For companies listed in the United States, Securities and Exchange Commission (SEC) guidelines (https://www.sec.gov/rules/final/2009/33-8995fr.pdf) also provide guidelines for when Impairments must be reported. The SEC rules provide for little discretion by the evaluator in forecasting the pricing and technologies that can be applied and the categorization of reserves that may be considered.
Spring 2015: We “Wait” Four months into the price decline and no-one was really sure how low the oil price would go or how long it would stay low. Lenders used their discretion to avoid significant redeterminations. Companies, following SEC guidelines requiring the use of 12-month historical average price (counter-intuitively, at December 31, 2014 it was actually very close to US$ 100 per barrel), avoided declaring impairments. The Bid/Ask spread began to widen and M&A deal flow slowed.
Fall 2015: We “See” Prices had fallen below half of the prior year level and, following the false dawn in the middle of the year, many now forecast that prices will remain low for 2-5 years. Although reluctant to force restructuring, lenders could no longer avoid redeterminations and it is reported that the borrowing bases of up to 75% of all E&P companies were negatively affected . Similarly, with the 12-month historical price now at a much lower level at around US$60 per barrel, third quarter 2015 impairments increased 79% compared to second quarter 2015 . Many E&P stock prices fell precipitously. The Bid/Ask spread remained wide, but distressed asset sales began to occur.
Spring 2016: And Then What? We know activity levels will be low. Most 2016 budgets have already been set below 2015’s depressed levels. The SEC WTI mandated oil price will be around US$50 per barrel; potentially quite a ray of sunshine at a time when the price has just fallen through US$40 per barrel, and may yet test further lows in the coming weeks. However, while the higher price may help color the economics, a company must still maintain its activity plans in the face of lower realized prices and corporate cash flow constraints if it wishes to book the volumes as reserves.
In the face of all this, will the freeze that has limited M&A activity begin to thaw as companies seek to realize cash flow other than from production? GCA believes it will.
GCA’s unconventional play database and modeling reveals significant economic differences between Operators and fairways within plays.

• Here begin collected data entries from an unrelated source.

-- ==== Sys2Proof/Machine/Maps.lean ====
section
/-!
DEFINITION. What the IMG registers take from an image: the registers of an island at q4 and of the whole device at p5
(R10, R135, R400, R569), the operating registers' initial values (R111, R400), and the roles in force (R194, R195).
-/
namespace Sys2Proof.Machine

/-- Field [hi:lo] of a register, and the value it takes. -/
structure Put where
  addr : Nat
  hi : Nat
  lo : Nat
  val : Nat
/-- Store the fields of a list, in order. -/
def State.putAll (s : State) (l : List Put) : State := l.foldl (fun s p => s.setFld p.addr p.hi p.lo p.val) s

/-- The IMG registers of a channel (R366, R400, R437). -/
def Image.chPuts (im : Image) (c : Fin 32) : List Put :=
  let r := im.ch c.val
  let f := u8 r 0
  let ana := isAnalogue f
  let none' := decide (u8 r 3 = 0xFF)
  [⟨CH c 7, 21, 0, f + 256 * u8 r 1 + 65536 * u8 r 2 + (if none' then 0 else 262144 * (u8 r 3 % 8) + 2097152)⟩,
    ⟨CH c 8, 2, 0, u8 r 8⟩, ⟨CH c 9, 23, 0, (safeValue r).toNat⟩,
    ⟨CH c 0x37, 23, 0, if f = 0x10 then u24 r 0x14 else 0x126E97⟩,
    ⟨CH c 0x38, 23, 0, if f = 0x10 then u24 r 0x17 else 0x6B851E⟩,
    ⟨CH c 0x39, 23, 0, if ana then u24 r 0x1C else 0⟩, ⟨CH c 0x3A, 23, 0, if ana then u24 r 0x1F else 0⟩,
    ⟨FLT c 8, 4, 0, if isAI f then u8 r 4 % 4 + (if u8 r 6 = 0xFF then 0 else 4 * (u8 r 6 % 4) + 16) else 0⟩,
    ⟨FLT c 8, 15, 8, if isAI f then u8 r 5 else 0⟩]
/-- SAFETY_LOCK of an island: the SAFETY section names one of its channels (R137). -/
def Image.locks (im : Image) (i : Nat) : Bool := im.safNamed.any fun x => decide (x.1 ≤ 31) && decide (x.1 / 4 = i)
/-- The IMG registers of an island and its channels (R146, R339). -/
def Image.islPuts (im : Image) (i : Fin 8) : List Put :=
  [⟨ISL i 0, 2, 2, b2n (im.fieldPowered i.val)⟩, ⟨ISL i 8, 3, 3, b2n (im.locks i.val)⟩] ++
    (islChans i).flatMap im.chPuts

/-- The event map and the Weir's budgets (R292–R294, R307, R308). -/
def Image.evtPuts (im : Image) : List Put :=
  let b := (im.body tagEvents).getD []
  let find := fun (kind k : Nat) => (im.evtRecs kind).find? fun r => decide (u8 r 1 = k)
  (List.range 512).flatMap (fun n =>
    let r := u16 b (2 * n)
    [⟨EVT_SRC0 + n, 15, 15, r % 2⟩, ⟨EVT_SRC0 + n, 18, 16, r / 2 % 8⟩]) ++
  (List.finRange 8).flatMap (fun k => match find 1 k.val with
    | some r => [⟨EVT_LCFG k, 4, 0, u8 r 2⟩, ⟨EVT_LCFG k, 15, 8, u8 r 3⟩, ⟨WEIR_LCFG k, 11, 0, u16 r 4⟩,
        ⟨WEIR_LCFG k, 22, 12, u16 r 6⟩]
    | none => [⟨EVT_LCFG k, 4, 0, 0⟩, ⟨EVT_LCFG k, 15, 8, 0⟩, ⟨WEIR_LCFG k, 11, 0, 16⟩, ⟨WEIR_LCFG k, 22, 12, 64⟩]) ++
  (List.finRange 8).flatMap (fun k =>
    let r := (find 2 k.val).getD [0, 0, 0, 0, 0, 2, 0, 4, 0, 0]
    [⟨SLC k 6, 9, 0, u8 r 2 + 4 * u8 r 3⟩, ⟨SLC k 7, 15, 0, u16 r 8⟩, ⟨SLC k 8, 12, 0, u16 r 4⟩, ⟨SLC k 9, 15, 0, u16 r 6⟩])
/-- The energy limits (R493, R504). -/
def Image.nrgPuts (im : Image) : List Put :=
  (List.finRange 8).flatMap (fun i =>
    let r := if i.val < im.minIslands then im.nrgIsl i.val else []
    [⟨NRG i 0x20, 15, 0, u8 r 1 % 2 + 256 * u8 r 0xE⟩, ⟨NRG i 0x21, 23, 0, u16 r 2⟩, ⟨NRG i 0x22, 23, 0, u16 r 4⟩,
      ⟨NRG i 0x23, 23, 0, u24 r 6⟩, ⟨NRG i 0x24, 23, 0, u24 r 9⟩, ⟨NRG i 0x25, 23, 0, u16 r 0xC⟩]) ++
  (List.finRange 32).flatMap (fun c =>
    let r := (im.nrgChs.find? fun r => decide (u8 r 0 = c.val)).getD []
    let a := NRG (chIsl c) (0x28 + 3 * (chCell c).val)
    [⟨a, 23, 0, u16 r 2⟩, ⟨a + 1, 23, 0, u24 r 4⟩, ⟨a + 2, 23, 0, u24 r 7⟩])
/-- The capture sequences (R428, R438). -/
def Image.capPuts (im : Image) : List Put :=
  (List.finRange 16).flatMap fun q =>
    let r := (im.capRecs.find? fun r => decide (u8 r 1 = q.val)).getD []
    let n := ((List.range 32).filter fun c => (u32 r 4).testBit c).length
    let w := if (u8 r 3).testBit 0 then 2 * n else n
    [⟨CAP q 0xB, 12, 0, u8 r 2 + 4 * (u8 r 3 % 16) + 64 * w⟩, ⟨CAP q 0xC, 19, 0, u24 r 8⟩, ⟨CAP q 0xD, 20, 0, u24 r 0xB⟩,
      ⟨CAP q 0xE, 23, 0, u24 r 4⟩, ⟨CAP q 0xF, 7, 0, u8 r 7⟩]
/-- The axes (R447, R485). -/
def Image.posPuts (im : Image) : List Put :=
  (List.finRange 8).flatMap fun a => match im.axes.find? fun r => decide (u8 r 0 = a.val) with
    | some r => [⟨POS a 0x20, 17, 0, u8 r 1 + 4 * (u8 r 2 % 8) + 32 * (u8 r 3 - 1) + 2048 * (u8 r 0xB % 32) +
        65536 * b2n ((u8 r 0x1F).testBit 3) + 131072 * b2n ((u8 r 0x1A).testBit 3)⟩,
        ⟨POS a 0x21, 23, 0, u24 r 8⟩, ⟨POS a 0x22, 23, 0, u24 r 0x30⟩, ⟨POS a 0x23, 23, 0, u24 r 0x33⟩]
    | none => [⟨POS a 0x20, 17, 0, 0⟩, ⟨POS a 0x21, 23, 0, 0⟩, ⟨POS a 0x22, 23, 0, 0⟩, ⟨POS a 0x23, 23, 0, 0⟩]
/-- The ports: the personality's header, SPI_OPTIONS and MOD_OPTIONS, the Modbus map (R166, R183, R194, R208, R216). -/
def Image.portPuts (im : Image) : List Put :=
  let p := (im.body tagPorts).getD []
  let h := (im.recs16 tagPers).headD []
  let has := (im.sec tagPers).isSome
  (if has then
    [⟨0x00500, 23, 0, u16 h 2 / 8 + 8192 * (u8 h 6 % 4) + 32768 + 65536 * u8 h 4⟩,
      ⟨0x00501, 17, 0, u8 h 5 + 256 * (im.prs 1).length⟩,
      ⟨0x00502, 21, 0, u8 h 8 + 128 * u8 h 9 + 16384 * u8 h 0xA⟩,
      ⟨0x00503, 21, 0, u8 h 0xB + 128 * u8 h 0xC + 32768 * u8 h 0xD⟩]
  else [⟨0x00500, 23, 0, 0x001FFF⟩, ⟨0x00501, 17, 0, 0⟩, ⟨0x00502, 21, 0, 0x050510⟩, ⟨0x00503, 21, 0, 0x05000A⟩]) ++
  [⟨0x00600, 6, 6, u8 p 4⟩, ⟨0x00640, 14, 14, u8 p 5⟩, ⟨0x00640, 15, 15, b2n (im.sec tagModbus).isSome⟩]
/-- SAF_CFG (R527). -/
def Image.safPuts (im : Image) : List Put :=
  let ch := ((im.safRecs 0).map (u8 · 1)).headD 0xFF
  [⟨0x05001, 13, 0, (if ch ≤ 31 then ch else 0x1F) + 32 * (im.safRecs 2).length + 1024 * (im.safRecs 3).length⟩]
/-- Every IMG register but the watchdog's, as p5 loads it (R569). -/
def Image.puts (im : Image) : List Put :=
  (List.finRange 8).flatMap im.islPuts ++ im.evtPuts ++ im.nrgPuts ++ im.capPuts ++ im.posPuts ++ im.portPuts ++ im.safPuts

/-- The operating registers of a channel take the image's initial value, or their reset value (R111, R400). -/
def State.initChannel (s : State) (c : Fin 32) : State :=
  let r := s.chRec c
  let s := (s.setReg (CH c 2) (if u8 r 2 = 1 then toWord (u24 r 0xC) else 0)).setBit (CH c 6) 1 false
  let s := [CH c 0x31, CH c 0x32, CH c 0x33, FLT c 0xC, FLT c 0xD, FLT c 0xE, FLT c 0x10].foldl
    (fun s a => s.setReg a (resetWord a)) s
  let s := ((s.setBit (FLT c 9) 1 false).setBit (FLT c 1) 3 false).setReg (FLT c 0x14) 0
  (s.setFilt c fun f => { f with acc := 0 }).setChan c fun x => { x with limFresh := true, pt0 := none, pt1 := none, cal := [] }

/-- Roles in force from a PORTS body (R194). -/
def portsRoles (b : Bytes) (holder : Option Port) : RoleSt :=
  let es := ((List.range 4).map fun k => u16 b (8 + 2 * k)).filter fun e => decide (e ≠ 0xFFFF)
  ⟨holder, u8 b 0, u8 b 1, u8 b 2, u8 b 3, es.map fun e => (e % 1024, e / 16384)⟩
/-- p5: the roles of PORTS come into force, and a holder that may no longer claim loses the claim (R136, R195, R224). -/
def State.takeRoles (s : State) (im : Image) : State :=
  let s : State := { s with role := match im.body tagPorts with
    | some b => portsRoles b s.role.holder
    | none => { RoleSt.reset with holder := s.role.holder } }
  match s.role.holder with
  | some p =>
    if s.highest p = 3 then s
    else (s.setHolder none).logRec 0x106 (toWord (holderCode (some p))) (toWord (holderNode (some p))) (toWord im.serial)
  | none => s

end Sys2Proof.Machine
end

For example, the model indicates that at a $40 per barrel oil price, only two out of the ten major operators in the Eagle Ford are making a profit on their average new drill wells. The majority of the Eagle Ford producers need a WTI price over $50 per barrel to breakeven at current drilling program costs, and for every above-average well there is a below-average well that requires a higher price still to recover its costs.
Q1 2016 Redeterminations and Impairments are likely to further weaken the borrowing bases of companies and their ability to raise capital for future drilling; and this time, lenders will be more inclined to also press for restructuring and asset sales to improve balance sheets. GCA expects the Bid/Ask spread to narrow as companies face the reality of a prolonged period of low prices; and private equity, which previously supported drilling programs, will increasingly be deployed for predatory acquisitions.